/-- R72, R74, R75: a comparison writes every byte of each enabled lane's result into p[pd], 0 for disabled lanes and for lanes that
derive from a poisoned word; vsel takes each lane from v[va] or v[vb]. -/
def Sys2Proof.Claims.VectorCompareAndSelect : Prop :=
  (∀ e ∈ cmpResults, ∀ (s : State) (c : CoreId) (ty : LaneTy) (pg pd : Fin 8) (va vb : Fin 16), Ready s c (e.1 c ty pg pd va vb) →
    let k0 := s.core c
    Retires (e.1 c ty pg pd va vb) s c (k0.pc + 4) (fun k => ∃ w, Frame k0 k (fun x => { x with p := k.p }) ∧ SetsP k0 k pd w ∧
      ∀ j, j < 32 → w.getLsbD j =
        let i := j / laneBytes ty
        let a := (k0.rv va).lane ty i
        let b := (k0.rv vb).lane ty i
        ((k0.rp pg).getLsbD (i * laneBytes ty) && !(k0.rv va).tag.getLsbD (j / 4) && !(k0.rv vb).tag.getLsbD (j / 4) &&
          (if isFloat ty then e.2.1 (ieeeOf (laneFmt ty) a) (ieeeOf (laneFmt ty) b) else e.2.2 (laneInt ty a) (laneInt ty b))))) ∧
  (∀ (s : State) (c : CoreId) (ty : LaneTy) (pg : Fin 8) (vd va vb : Fin 16), Ready s c (.vsel c ty pg vd va vb) →
    let k0 := s.core c
    Retires (.vsel c ty pg vd va vb) s c (k0.pc + 4) (fun k => OnlyV k0 k vd ∧ Lanes (k.rv vd) ty (fun i =>
      if (k0.rp pg).getLsbD (i * laneBytes ty) then (k0.rv va).lane ty i else (k0.rv vb).lane ty i)))

/-- R75, R77, R78: a reduction writes its result to every lane of v[vd]: for vredadd on I32 the wrapped sum of the enabled lanes, for
vredmax on an integer type their maximum, or the type's least value where none is enabled. vredadd on another integer type raises ILLEGAL. -/
def Sys2Proof.Claims.VectorReductions : Prop :=
  (∀ (s : State) (c : CoreId) (ty : LaneTy) (pg : Fin 8) (vd va : Fin 16), Ready s c (.vredadd c ty pg vd va) →
    let k0 := s.core c
    if isFloat ty = false ∧ ty ≠ .i32 then Faults (.vredadd c ty pg vd va) s c ILLEGAL
    else Retires (.vredadd c ty pg vd va) s c (k0.pc + 4) (fun k => OnlyV k0 k vd ∧ (∀ i, i < laneCount ty → (k.rv vd).lane ty i = (k.rv vd).lane ty 0) ∧
      (ty = .i32 → (k.rv vd).lane ty 0 =
        ((((List.range 8).filter (fun i => (k0.rp pg).getLsbD (4 * i))).map (fun i => laneInt .i32 ((k0.rv va).lane .i32 i))).sum % 2 ^ 32).toNat))) ∧
  (∀ (s : State) (c : CoreId) (ty : LaneTy) (pg : Fin 8) (vd va : Fin 16), Ready s c (.vredmax c ty pg vd va) →
    let k0 := s.core c
    Retires (.vredmax c ty pg vd va) s c (k0.pc + 4) (fun k => OnlyV k0 k vd ∧ (∀ i, i < laneCount ty → (k.rv vd).lane ty i = (k.rv vd).lane ty 0) ∧
      (isFloat ty = false →
        (∀ i, i < laneCount ty → (k0.rp pg).getLsbD (i * laneBytes ty) → laneInt ty ((k0.rv va).lane ty i) ≤ laneInt ty ((k.rv vd).lane ty 0)) ∧
        ((∃ i, i < laneCount ty ∧ (k0.rp pg).getLsbD (i * laneBytes ty) ∧ laneInt ty ((k.rv vd).lane ty 0) = laneInt ty ((k0.rv va).lane ty i)) ∨
          laneInt ty ((k.rv vd).lane ty 0) = if ty = .u8 then 0 else -2 ^ (8 * laneBytes ty - 1)))))

/-- Vector comparison, selection and reduction. -/
def Obligations.VectorCompareAndReduce : Prop := Claims.VectorCompareAndSelect ∧ Claims.VectorReductions

/-- R79: moves between scalar and vector registers. A lane number beyond the type's lanes raises ILLEGAL (R87). -/
def Sys2Proof.Claims.VectorScalarMoves : Prop :=
  (∀ (s : State) (c : CoreId) (ty : LaneTy) (vd : Fin 16) (rs : Fin 32), Ready s c (.vbcast c ty vd rs) →
    let k0 := s.core c
    Retires (.vbcast c ty vd rs) s c (k0.pc + 4) (fun k => OnlyV k0 k vd ∧
      Lanes (k.rv vd) ty (fun _ => (k0.rs rs).val.toNat % 2 ^ (8 * laneBytes ty)))) ∧
  (∀ (s : State) (c : CoreId) (ty : LaneTy) (rd : Fin 32) (va : Fin 16) (lane : Fin 32), Ready s c (.vext c ty rd va lane) →
    let k0 := s.core c
    let a := (k0.rv va).lane ty lane.val
    if laneCount ty ≤ lane.val then Faults (.vext c ty rd va lane) s c ILLEGAL
    else Retires (.vext c ty rd va lane) s c (k0.pc + 4) (fun k => OnlyS k0 k ∧
      SetsS k0 k rd ⟨if ty = .i16 ∨ ty = .i8 then BitVec.ofInt 32 (laneInt ty a) else BitVec.ofNat 32 a,
        (k0.rv va).tag.getLsbD (lane.val * laneBytes ty / 4)⟩)) ∧
  (∀ (s : State) (c : CoreId) (ty : LaneTy) (vd : Fin 16) (rs lane : Fin 32), Ready s c (.vins c ty vd rs lane) →
    let k0 := s.core c
    if laneCount ty ≤ lane.val then Faults (.vins c ty vd rs lane) s c ILLEGAL
    else Retires (.vins c ty vd rs lane) s c (k0.pc + 4) (fun k => OnlyV k0 k vd ∧
      Lanes (k.rv vd) ty (fun i => if i = lane.val then (k0.rs rs).val.toNat % 2 ^ (8 * laneBytes ty) else (k0.rv vd).lane ty i))) ∧
  (∀ (s : State) (c : CoreId) (ty : LaneTy) (vd : Fin 16) (imm : BitVec 32), Ready s c (.vbcasti c ty vd imm) →
    let k0 := s.core c
    Retires (.vbcasti c ty vd imm) s c (k0.pc + 8) (fun k => OnlyV k0 k vd ∧
      Lanes (k.rv vd) ty (fun _ => imm.toNat % 2 ^ (8 * laneBytes ty))))

/-- Predicate instructions and the moves between vector and scalar registers. -/
def Obligations.PredicatesAndMoves : Prop := Claims.PredicateResults ∧ Claims.VectorScalarMoves

/-- R95, R136 to R138, R142: vqscale and vquant read the 32 elements of a wide block and write v[vd] alone: the scale bytes, or the codes
packed little-endian. The result is poisoned where a source word is. An FP32 source not bound as R136 says raises ILLEGAL. -/
def Sys2Proof.Claims.NarrowingConversions : Prop :=
  (∀ (s : State) (c : CoreId) (wide : Wide) (fmt : NFmt) (vd va vb : Fin 16), Ready s c (.vqscale c wide fmt vd va vb) →
    let k0 := s.core c
    let f := Fmt.ofN fmt
    if wide = .fp32 ∧ (vb ≠ 0 ∨ va.val % 4 ≠ 0) then Faults (.vqscale c wide fmt vd va vb) s c ILLEGAL
    else Retires (.vqscale c wide fmt vd va vb) s c (k0.pc + 4) (fun k =>
      FrameC [0x84, 0x90, 0x94, 0xA0, 0xA4] k0 k (fun x => { x with v := k.v }) ∧ (∀ r, r ≠ vd → k.rv r = k0.rv r) ∧
      k.rv vd = VReg.of (packBits 8 (scaleBlock f (k0.rmodes (if f = .gt2 then 2 else 0)).1 (k0.wideBlock wide va vb)).1)
        (decide (k0.poisonV (wideSrc wide va vb) ≠ 0)))) ∧
  (∀ (s : State) (c : CoreId) (wide : Wide) (fmt : NFmt) (vd va vb : Fin 16), Ready s c (.vquant c wide fmt vd va vb) →
    let k0 := s.core c
    let f := Fmt.ofN fmt
    if wide = .fp32 ∧ (vb ≠ 0 ∨ va.val % 4 ≠ 0) then Faults (.vquant c wide fmt vd va vb) s c ILLEGAL
    else Retires (.vquant c wide fmt vd va vb) s c (k0.pc + 4) (fun k =>
      FrameC [0x84, 0x90, 0x94, 0x98, 0x9C] k0 k (fun x => { x with v := k.v }) ∧ (∀ r, r ≠ vd → k.rv r = k0.rv r) ∧
      k.rv vd = VReg.of (packBits f.bits (quantBlock f (k0.rmodes (if f = .gt2 then 0 else 32)).1 (k0.wideBlock wide va vb)).1)
        (decide (k0.poisonV (wideSrc wide va vb) ≠ 0))))

/-- R126 to R131, R141: the 32 elements that vdq reads, each its code's value times the block's scale. -/
def Sys2Proof.Claims.dqElems (k0 : Core) (f : Fmt) (va vb : Fin 16) : List FV :=
  let codes := (List.range 32).map (fun i => (k0.rv va).val.toNat / 2 ^ (f.bits * i) % 2 ^ f.bits)
  let vs := if f = .gt2 then (gt2Vals codes ((k0.rv vb).lane .u8 1) ((k0.rv vb).lane .u8 2)).1 else codes.map (elemVal f)
  vs.map (scaled ((k0.rv vb).lane .u8 0))

/-- R130, R131, R136, R139 to R142: vdq writes its 32 elements, each its code's value times the block's scale, rounded to the wide format, to
the registers from v[vd] on, four for FP32 and two for BF16; vcvt narrows two FP32 registers into one BF16 register, or widens one into
two. Every word written is poisoned where a source word is. A destination not bound as R136 says raises ILLEGAL. -/
def Sys2Proof.Claims.WideningConversions : Prop :=
  (∀ (s : State) (c : CoreId) (fmt : NFmt) (vd va vb : Fin 16), Ready s c (.vdq c .fp32 fmt vd va vb) →
    let k0 := s.core c
    if vd.val % 4 ≠ 0 then Faults (.vdq c .fp32 fmt vd va vb) s c ILLEGAL
    else Retires (.vdq c .fp32 fmt vd va vb) s c (k0.pc + 4) (fun k =>
      FrameC [0x90, 0x94, 0x98, 0x9C] k0 k (fun x => { x with v := k.v }) ∧
      (∀ r : Fin 16, r.val < vd.val ∨ vd.val + 4 ≤ r.val → k.rv r = k0.rv r) ∧
      ∀ j : Fin 4, k.rv (vd + Fin.ofNat 16 j.val) = VReg.of (packBits 32
        ((((dqElems k0 (Fmt.ofN fmt) va vb).map (fun v => (encSat fmt32 .nearest v).1)).drop (8 * j.val)).take 8))
        (decide (k0.vdqPoison (Fmt.ofN fmt) va vb ≠ 0)))) ∧
  (∀ (s : State) (c : CoreId) (fmt : NFmt) (vd va vb : Fin 16), Ready s c (.vdq c .bf16 fmt vd va vb) →
    let k0 := s.core c
    if vd.val % 2 ≠ 0 then Faults (.vdq c .bf16 fmt vd va vb) s c ILLEGAL
    else Retires (.vdq c .bf16 fmt vd va vb) s c (k0.pc + 4) (fun k =>
      FrameC [0x84, 0x90, 0x94, 0x98, 0x9C] k0 k (fun x => { x with v := k.v }) ∧
      (∀ r : Fin 16, r.val < vd.val ∨ vd.val + 2 ≤ r.val → k.rv r = k0.rv r) ∧
      ∀ j : Fin 2, k.rv (vd + Fin.ofNat 16 j.val) = VReg.of (packBits 16
        (((((dqElems k0 (Fmt.ofN fmt) va vb).zip (k0.rmodes 32).1).map (fun p => (encSat fmtB p.2 p.1).1)).drop (16 * j.val)).take 16))
        (decide (k0.vdqPoison (Fmt.ofN fmt) va vb ≠ 0)))) ∧
  (∀ (s : State) (c : CoreId) (vd va vb : Fin 16), Ready s c (.vcvt c true vd va vb) →
    let k0 := s.core c
    Retires (.vcvt c true vd va vb) s c (k0.pc + 4) (fun k =>
      FrameC [0x84, 0x90, 0x94] k0 k (fun x => { x with v := k.v }) ∧ (∀ r, r ≠ vd → k.rv r = k0.rv r) ∧
      k.rv vd = VReg.of (packBits 16
          ((((k0.rv va).vals .fp32 ++ (k0.rv vb).vals .fp32).zip (k0.rmodes 16).1).map (fun p => (encSat fmtB p.2 p.1).1)))
        (decide (k0.poisonV [va, vb] ≠ 0)))) ∧
  (∀ (s : State) (c : CoreId) (vd va vb : Fin 16), Ready s c (.vcvt c false vd va vb) →
    let k0 := s.core c
    if vb ≠ 0 ∨ vd.val % 2 ≠ 0 then Faults (.vcvt c false vd va vb) s c ILLEGAL
    else Retires (.vcvt c false vd va vb) s c (k0.pc + 4) (fun k =>
      Frame k0 k (fun x => { x with v := k.v }) ∧ (∀ r : Fin 16, r.val < vd.val ∨ vd.val + 2 ≤ r.val → k.rv r = k0.rv r) ∧
      ∀ j : Fin 2, k.rv (vd + Fin.ofNat 16 j.val) = VReg.of (packBits 32
        ((((k0.rv va).vals .bf16).map (encIeee fmt32)).drop (8 * j.val) |>.take 8)) (decide (k0.poisonV [va] ≠ 0))))

/-- Conversions between number formats, either way. -/
def Obligations.Conversions : Prop := Claims.NarrowingConversions ∧ Claims.WideningConversions

/-- The branches on two registers (R80). -/
def Sys2Proof.Claims.branchTaken : List ((CoreId → Fin 32 → Fin 32 → BitVec 16 → Instr) × (Word → Word → Bool)) :=
  [(.beq, fun a b => decide (a = b)), (.bne, fun a b => decide (a ≠ b)), (.blt, fun a b => decide (a.toInt < b.toInt)),
   (.bge, fun a b => decide (b.toInt ≤ a.toInt)), (.bltu, fun a b => decide (a.toNat < b.toNat)), (.bgeu, fun a b => decide (b.toNat ≤ a.toNat))]

/-- The address of a branch target: a signed count of words from the branch's own address (R61). -/
def Sys2Proof.Claims.wordsOn (pc : Word) (n : Int) : Word := BitVec.ofInt 32 (pc.toInt + 4 * n)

* EXERCISE
Everything from the line with "else Retires (.vdq c .bf16" through the line with "registers (R80). -/" should be written out exactly as it appears above, end lines included, and nothing outside that range.

* SOLUTION TO THE EXERCISE
    else Retires (.vdq c .bf16 fmt vd va vb) s c (k0.pc + 4) (fun k =>
      FrameC [0x84, 0x90, 0x94, 0x98, 0x9C] k0 k (fun x => { x with v := k.v }) ∧
      (∀ r : Fin 16, r.val < vd.val ∨ vd.val + 2 ≤ r.val → k.rv r = k0.rv r) ∧
      ∀ j : Fin 2, k.rv (vd + Fin.ofNat 16 j.val) = VReg.of (packBits 16
        (((((dqElems k0 (Fmt.ofN fmt) va vb).zip (k0.rmodes 32).1).map (fun p => (encSat fmtB p.2 p.1).1)).drop (16 * j.val)).take 16))
        (decide (k0.vdqPoison (Fmt.ofN fmt) va vb ≠ 0)))) ∧
  (∀ (s : State) (c : CoreId) (vd va vb : Fin 16), Ready s c (.vcvt c true vd va vb) →
    let k0 := s.core c
    Retires (.vcvt c true vd va vb) s c (k0.pc + 4) (fun k =>
      FrameC [0x84, 0x90, 0x94] k0 k (fun x => { x with v := k.v }) ∧ (∀ r, r ≠ vd → k.rv r = k0.rv r) ∧
      k.rv vd = VReg.of (packBits 16
          ((((k0.rv va).vals .fp32 ++ (k0.rv vb).vals .fp32).zip (k0.rmodes 16).1).map (fun p => (encSat fmtB p.2 p.1).1)))
        (decide (k0.poisonV [va, vb] ≠ 0)))) ∧
  (∀ (s : State) (c : CoreId) (vd va vb : Fin 16), Ready s c (.vcvt c false vd va vb) →
    let k0 := s.core c
    if vb ≠ 0 ∨ vd.val % 2 ≠ 0 then Faults (.vcvt c false vd va vb) s c ILLEGAL
    else Retires (.vcvt c false vd va vb) s c (k0.pc + 4) (fun k =>
      Frame k0 k (fun x => { x with v := k.v }) ∧ (∀ r : Fin 16, r.val < vd.val ∨ vd.val + 2 ≤ r.val → k.rv r = k0.rv r) ∧
      ∀ j : Fin 2, k.rv (vd + Fin.ofNat 16 j.val) = VReg.of (packBits 32
        ((((k0.rv va).vals .bf16).map (encIeee fmt32)).drop (8 * j.val) |>.take 8)) (decide (k0.poisonV [va] ≠ 0))))

/-- Conversions between number formats, either way. -/
def Obligations.Conversions : Prop := Claims.NarrowingConversions ∧ Claims.WideningConversions

/-- The branches on two registers (R80). -/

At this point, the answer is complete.